More Articles like this in:
  • Business & Other Organizations
  • Central Government
  • Intellectual Property Law
  • Starting a Business

    Franchises - An Introduction

    Author: Baldwin Shelston Waters       

    By Rosemary Wallis

    Franchises originated after the First World War with the development of petrol stations and motor vehicle dealerships. Today there are many examples of franchising, and it is particularly prominent in the food, service, and retail industries.

    Franchises involve such diverse activities as key cutting, photocopying and print shops, sports shops, camera shops, clothing shops, sports arenas, rental cars, motels, health and fitness clinics, employment agencies, cleaning services, real estate agencies, automotive services and parts outlets, financial advisory services, fast food and set format restaurants.

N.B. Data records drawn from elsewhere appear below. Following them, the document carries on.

/-! ### The port's timers and a bit time (R159, R160, R171, R173) -/

/-- R171: the hold timer's expiry, with the head packet's number in the notice. -/
theorem exec_holdExpiry_of_running {s : State} {p : Packet} {rest : List Packet} (hqueue : s.bus.queue = p :: rest)
    (hstate : s.bus.state = .awaiting) (hrunning : s.bus.holdTimer.isSome = true) :
    exec .holdExpiry s =
      .next
        (raise .holdExpired p.sequence.toNat
          (count .holdExpiries (s.setBus (s.bus.enterDeferring s.format.unit.deferWait)))) := by
  show execHoldExpiry s = _
  rw [execHoldExpiry, if_pos ⟨hstate, hrunning⟩, hqueue]
  rfl

theorem exec_holdExpiry_of_stopped {s : State} (h : s.bus.state ≠ .awaiting ∨ s.bus.holdTimer = none) :
    exec .holdExpiry s = .refused (.cannotOccur .timerStopped) :=
  if_neg fun ⟨hstate, hrunning⟩ => Option.isSome_iff_ne_none.1 hrunning (h.resolve_left (not_not_intro hstate))

theorem exec_deferExpiry_of_running {s : State} (hstate : s.bus.state = .deferring)
    (hrunning : s.bus.deferTimer.isSome = true) :
    exec .deferExpiry s =
      .next { s with bus := { s.bus with state := .waiting, gap := s.format.unit.busGap, deferTimer := none } } :=
  if_pos ⟨hstate, hrunning⟩

theorem exec_deferExpiry_of_stopped {s : State} (h : s.bus.state ≠ .deferring ∨ s.bus.deferTimer = none) :
    exec .deferExpiry s = .refused (.cannotOccur .timerStopped) :=
  if_neg fun ⟨hstate, hrunning⟩ => Option.isSome_iff_ne_none.1 hrunning (h.resolve_left (not_not_intro hstate))

/-- R159, R160: a bit time by who drives the bus and by the gap. -/
theorem bitTime_eq_ite (b : Bus) :
    b.bitTime =
      if b.othersDrive = true ∨ b.state = .contending ∨ b.state = .sending then { b with idleCount := 0 }
      else if b.state = .waiting ∧ b.gap ≤ b.idleCount then { b with state := .contending, idleCount := 0 }
      else { b with idleCount := b.idleCount + 1 } := by
  simp only [Bus.bitTime, busy_iff, gapReached_iff]
  rfl

theorem step_of_no_command {s : State} (h : s.pending = []) : step s = .next (tick s) := by
  simp only [step, h]

/-- Settles O36: the bus sensed and released, the two timers running and stopped, and the step with no command. -/
theorem busSensedAndTimersExpire : Obligations.BusSensedAndTimersExpire := by
  refine ⟨fun s => ⟨rfl, rfl⟩, fun s p rest hqueue => ⟨?_, ?_⟩, fun s => ⟨?_, ?_⟩, fun s hpending => ?_⟩
  · exact exec_holdExpiry_of_running hqueue
  · exact exec_deferExpiry_of_running
  · exact exec_holdExpiry_of_stopped
  · exact exec_deferExpiry_of_stopped
  · rw [step_of_no_command hpending, tick, bitTime_eq_ite]
    rfl

/-! ### The imaging unit's answers (R164, R167 to R170, R172) -/

/-- R169: the owner goes on while its burst and the queue allow. -/
theorem mayGoOn_iff {b : Bus} {o : Ownership} (h : b.ownership = some o) :
    b.mayGoOn = true ↔ o.sent < o.burstLimit ∧ b.queue ≠ [] := by
  simp only [Bus.mayGoOn, h, Bool.and_eq_true, decide_eq_true_eq, Bool.not_eq_true', List.isEmpty_eq_false_iff]

/-- R167 to R169: the bus after an answer that removes the head packet. -/
theorem answered_eq {b : Bus} {p : Packet} {rest : List Packet} {o : Ownership} (hqueue : b.queue = p :: rest)
    (howner : b.ownership = some o) (busGap : Nat) :
    b.endAnswer.removeHead.goOnOrRelease busGap =
      if o.sent < o.burstLimit ∧ rest ≠ [] then { b.endAnswer with queue := rest, state := .sending }
      else if rest = [] then { b.endAnswer with queue := [], state := .busIdle, ownership := none }
      else { b.endAnswer with queue := rest, state := .waiting, gap := busGap, ownership := none } := by
  have removed : b.endAnswer.removeHead = { b.endAnswer with queue := rest } := by
    simp only [Bus.removeHead, Bus.endAnswer, hqueue, List.tail_cons]
  have goes_on := mayGoOn_iff (b := { b.endAnswer with queue := rest }) howner
  rw [removed, Bus.goOnOrRelease]
  simp only [goes_on, List.isEmpty_iff]
  split
  · rfl
  · split
    · next hempty => rw [hempty]
    · rfl

/-- R167: no answer has an effect where the port takes none. -/
theorem exec_answer_of_not_taken {s : State} (h : s.bus.takesAnswer = false) :
    exec .accept s = .next s ∧ exec .reject s = .next s ∧ exec .defer s = .next s :=
  have not_taken := Bool.eq_false_iff.1 h
  ⟨if_neg not_taken, if_neg not_taken, if_neg not_taken⟩

theorem exec_accept_of_taken {s : State} (h : s.bus.takesAnswer = true) :
    exec .accept s = .next { s with bus := s.bus.endAnswer.removeHead.goOnOrRelease s.format.unit.busGap } :=
  if_pos h

theorem exec_reject_of_taken {s : State} {p : Packet} {rest : List Packet} (hqueue : s.bus.queue = p :: rest)
    (h : s.bus.takesAnswer = true) :
    exec .reject s =
      .next
        (raise .packetRejected (p.sequence.toNat * 256 + p.body.galley)
          (count .rejected { s with bus := s.bus.endAnswer.removeHead.goOnOrRelease s.format.unit.busGap })) := by
  show execReject s = _
  rw [execReject, if_pos h, hqueue]
  rfl

theorem exec_defer_of_taken {s : State} (h : s.bus.takesAnswer = true) :
    exec .defer s =
      .next (count .deferred { s with bus := s.bus.endAnswer.enterDeferring s.format.unit.deferWait }) :=
  if_pos h

theorem validAnswer_iff (b : Byte) : validAnswer b = true ↔ b = 0xA5 ∨ b = 0x96 ∨ b = 0xC3 := by
  simp only [validAnswer, Bool.or_eq_true, decide_eq_true_eq, or_assoc]

/-- Section 11.3: every valid answer has bit 7 set. -/
theorem le_toNat_of_validAnswer {b : Byte} (h : validAnswer b = true) : 0x80 ≤ b.toNat := by
  rcases (validAnswer_iff b).1 h with rfl | rfl | rfl <;> decide

/-- R167: a byte that is no answer, or one the port does not take, is ignored. -/
theorem exec_invalidAnswer (b : Byte) (s : State) :
    exec (.invalidAnswer b) s =
      if 0x80 ≤ b.toNat then
        if validAnswer b = true ∧ s.bus.takesAnswer = true then .refused (.cannotOccur .answerIsValid) else .next s
      else .fault .illFormedOperand := by
  show execInvalidAnswer b s = _
  simp only [execInvalidAnswer, isAnswerByte, decide_eq_true_eq, Bool.and_eq_true]

theorem exec_invalidAnswer_of_ignored {b : Byte} {s : State} (hb : 0x80 ≤ b.toNat)
    (h : ¬ (validAnswer b = true ∧ s.bus.takesAnswer = true)) : exec (.invalidAnswer b) s = .next s := by
  rw [exec_invalidAnswer, if_pos hb, if_neg h]

/-- Settles O37: the three answers taken, the answers ignored, and INVALID_ANSWER by its byte. -/
theorem answersTakenOrIgnored : Obligations.AnswersTakenOrIgnored := by
  refine ⟨fun s p rest o hstate hdue hqueue howner => ?_, fun s b => ⟨fun h => ?_, ?_, ?_, ?_⟩⟩
  · intro answered decided
    have taken : s.bus.takesAnswer = true := (takesAnswer_iff _).2 ⟨hstate, hdue⟩
    have decided_eq : s.bus.endAnswer.removeHead.goOnOrRelease s.format.unit.busGap = decided :=
      answered_eq hqueue howner _
    refine ⟨?_, ?_, exec_defer_of_taken taken⟩
    · rw [exec_accept_of_taken taken, decided_eq]
    · rw [exec_reject_of_taken hqueue taken, decided_eq]
      rfl
  · have not_taken : s.bus.takesAnswer = false := (takesAnswer_eq_false_iff _).2 h
    obtain ⟨accept_ignored, reject_ignored, defer_ignored⟩ := exec_answer_of_not_taken not_taken
    exact ⟨accept_ignored, reject_ignored, defer_ignored,
      fun hb => exec_invalidAnswer_of_ignored hb fun ⟨_, taken⟩ => Bool.eq_false_iff.1 not_taken taken⟩
  · intro hb hAccept hReject hDefer
    have not_valid : ¬ validAnswer b = true :=
      mt (validAnswer_iff b).1 (not_or.2 ⟨hAccept, not_or.2 ⟨hReject, hDefer⟩⟩)
    exact exec_invalidAnswer_of_ignored hb fun ⟨valid, _⟩ => not_valid valid
  · intro hstate hdue hvalid
    have valid : validAnswer b = true := (validAnswer_iff b).2 hvalid
    rw [exec_invalidAnswer, if_pos (le_toNat_of_validAnswer valid), if_pos ⟨valid, (takesAnswer_iff _).2 ⟨hstate, hdue⟩⟩]
  · intro hb
    rw [exec_invalidAnswer, if_neg (Nat.not_le.2 hb)]

end Sys2Proof.Proofs
end

section
/-! SUPPORT. A notice raised in the return queue (O48), and the counters that no command but a clearing one lowers (O49). -/

namespace Sys2Proof.Proofs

Shopping malls in both Australia and New Zealand have a large proportion of franchised outlets.


    What is a franchise?

    Franchising is a way of doing business and a marketing concept. It can be used in a number of different ways and even ranges as far as sporting concepts such as the Super 12.

    However, there are 3 main categories of franchise.

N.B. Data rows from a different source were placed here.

/-- 30_encoding.md R81 and R83: the length and CRC fields of a serialized frame, assembled little-endian, are the payload's
length and the CRC of every byte before the CRC field; the payload stands at offset 6. -/
def Obligations.SerializedFieldsReadBack : Prop :=
  ∀ (t i : Byte) (s : List Byte), s.length ≤ 512 →
    ∃ l h c d : Byte,
      (serialize t i s).take 6 = [0x5A, 0xA5, t, i, l, h] ∧
      (u16Of l h).toNat = s.length ∧
      ((serialize t i s).drop 6).take s.length = s ∧
      (serialize t i s).drop (6 + s.length) = [c, d] ∧
      u16Of c d = crcOf ((serialize t i s).take (6 + s.length))

/-- 41_frame_codec.md section 4 (FB_NEW): a fresh frame, a timeout of 0 selecting the default of 500 ms. That one build
register holds the frame and that 0 selects the default is the spec's own decision D29. -/
def Obligations.FbNewStartsFreshFrame : Prop :=
  ∀ (s : State) (t : Byte) (r : Bool) (m : U16),
    exec (.fbNew t r m) s =
      .next { s with fb := { msgType := t, payload := [], repeatable := r, timeoutMs := if m = 0 then 500 else m.toNat } }

/-- 41_frame_codec.md section 4 (the four appends): all bytes, least significant first, or none. The refusal of a whole append
is the spec's own decision D27. -/
def Obligations.FbAppendIsLittleEndianAllOrNothing : Prop :=
  ∀ s : State,
    (∀ v : Byte, exec (.fbAppendU8 v) s = .next (afterAppend [v] s)) ∧
    (∀ v : U16, exec (.fbAppendU16 v) s = .next (afterAppend [v.extractLsb' 0 8, v.extractLsb' 8 8] s)) ∧
    (∀ v : U32, exec (.fbAppendU32 v) s =
      .next (afterAppend [v.extractLsb' 0 8, v.extractLsb' 8 8, v.extractLsb' 16 8, v.extractLsb' 24 8] s)) ∧
    (∀ u : List Byte, exec (.fbAppendRaw u) s = .next (afterAppend u s))

/-- 41_frame_codec.md section 5: a scalar that fits builds the same frame as its bytes appended one by one or as a range. -/
def Obligations.ScalarAppendBuildsTheSameFrameAsItsBytes : Prop :=
  ∀ (s : State) (b0 b1 : Byte), s.fb.payload.length + 2 ≤ 512 →
    ∃ t u v, exec (.fbAppendU16 (u16Of b0 b1)) s = .next t ∧
      RunsTo [.fbAppendU8 b0, .fbAppendU8 b1] s u ∧ exec (.fbAppendRaw [b0, b1]) s = .next v ∧
      t.fb = u.fb ∧ t.fb = v.fb ∧ t.fb.payload = s.fb.payload ++ [b0, b1]

/-! ## Byte-stream parser (spec/42_byte_stream_parser.md) -/

/-- 42_byte_stream_parser.md section 1 (RX_BYTE), 60_exceptions.md section 6: on a closed channel a received byte, and so a
whole received frame, changes nothing. That is the spec's own decision D21. -/
def Obligations.ReceptionWhileClosedChangesNothing : Prop :=
  ∀ s : State, s.r.isOpen = false →
    (∀ b, exec (.rxByte b) s = .next s) ∧
    (∀ tid payload crc, exec (.frameStatus tid payload crc) s = .next s) ∧
    (∀ tid payload crc, exec (.frameAck tid payload crc) s = .next s) ∧
    (∀ tid payload crc, exec (.frameNack tid payload crc) s = .next s) ∧
    (∀ tid payload crc, exec (.frameRequest tid payload crc) s = .next s) ∧
    (∀ msgType tid payload crc, exec (.frameDomain msgType tid payload crc) s = .next s)

/-- R152. -/
def Obligations.RxByteInIdleStartsSessionOnPreamble : Prop :=
  ∀ s : State, s.r.isOpen = true → s.p.state = .idle →
    exec (.rxByte 0x5A) s =
      .next { s with p := { s.p with state := .preamble2, crc := 0x1A4F, count := 0, payload := [], deadlineArmed := true } } ∧
    ∀ b, b ≠ 0x5A → exec (.rxByte b) s = .next s

/-- 42_byte_stream_parser.md section 2 (state Preamble2). That the mismatching byte is not examined again is the spec's own
decision D24; that the session's registers then keep their values is the model's (log entry 20). -/
def Obligations.RxByteInPreamble2AcceptsOnlyA5 : Prop :=
  ∀ s : State, s.r.isOpen = true → s.p.state = .preamble2 →
    exec (.rxByte 0xA5) s = .next { s with p := { s.p with state := .msgType, crc := crcStep s.p.crc 0xA5 } } ∧
    ∀ b, b ≠ 0xA5 →
      exec (.rxByte b) s =
        .next { s with p := { s.p with state := .idle, deadlineArmed := false }, out := s.out ++ [.log .badPreamble] }

/-- R154 and R155: any value is stored, folded into the CRC, and the parser goes on. -/
def Obligations.RxByteStoresMsgTypeAndTid : Prop :=
  ∀ (s : State) (b : Byte), s.r.isOpen = true →
    (s.p.state = .msgType →
      exec (.rxByte b) s =
        .next { s with p := { s.p with state := .transactionId, msgType := b, crc := crcStep s.p.crc b } }) ∧
    (s.p.state = .transactionId →
      exec (.rxByte b) s = .next { s with p := { s.p with state := .length1, tid := b, crc := crcStep s.p.crc b } })

/-- 42_byte_stream_parser.md section 2 (states Length1 and Length2): little-endian assembly, and the length test. That the
deadline is cancelled on the oversized path is the spec's own decision D25; that the session's registers then keep their values
is the model's choice (log entry 20). -/
def Obligations.RxByteAssemblesAndValidatesLength : Prop :=
  ∀ (s : State) (b : Byte), s.r.isOpen = true →
    (s.p.state = .length1 →
      exec (.rxByte b) s =
        .next { s with p := { s.p with state := .length2, length := b.setWidth 16, crc := crcStep s.p.crc b } }) ∧
    (s.p.state = .length2 →
      let n : U16 := s.p.length ||| (b.setWidth 16 <<< 8)
      (512 < n.toNat →
        exec (.rxByte b) s =
          .next { s with
            p := { s.p with state := .idle, length := n, crc := crcStep s.p.crc b, deadlineArmed := false }
            out := s.out ++ [.log .oversizedLength] }) ∧
      (n.toNat = 0 →
        exec (.rxByte b) s = .next { s with p := { s.p with state := .crc1, length := n, crc := crcStep s.p.crc b } }) ∧
      (0 < n.toNat → n.toNat ≤ 512 →
        exec (.rxByte b) s = .next { s with p := { s.p with state := .payload, length := n, crc := crcStep s.p.crc b } }))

    1. Product and trade name franchises
    Product and trade name franchises are arrangements where franchisees are granted the right to distribute a manufacturer's product within a specified territory or at a particular location, using the manufacturer's trade mark or trade name, in exchange for fees or royalties. Petrol stations are a prime example of this.


    2. Manufacturing and production franchises
    A process or manufacturing franchise is an arrangement where a franchisor provides an essential ingredient or know-how to a processor or manufacturer. Franchises of this nature are common, for instance, in the soft-drink industry.


    3. Business format or system franchises
    Business format or system franchises add an extra layer, through the imposition of a business format or an entire system for running a business, including a business plan, management system, location, appearance, image, and quality of goods and services.

    In a business format franchise, each franchised outlet or business should look and act the same. It should provide an identical product or service of identical quality. While each is independently owned and operated, this should make no difference to what the customer receives. McDonalds' hamburgers should taste the same wherever you buy them.

    The defining characteristics of a business format franchise are:

    1. The ownership by the franchisor of a name and trade mark, an idea, a secret process, or a piece of equipment, and the goodwill and know-how that is associated with it.
    2. The grant of a licence (the franchise) by the franchisor to another person (the franchisee) permitting the franchisee to exploit this.
    3. The inclusion in the franchise agreement (and elsewhere such as a manual) of regulations and controls relating to the way the franchisee exploits its rights.
    4. Payment by the franchisee to the franchisor for the right to operate the franchise. This can take various forms, such as a royalty on turnover, or a surcharge for the product supplied by the franchise.
    5. Provision of trading and support by the franchisor to the franchisee to enable the franchisee to carry on its business according to the franchisor's system.


    Advantages And Disadvantages Of Franchises

    The benefit of a franchise system for a franchisor is that it develops and expands the coverage of its business and trade name without the need for the franchisor to find the capital and also to operate the individual business itself.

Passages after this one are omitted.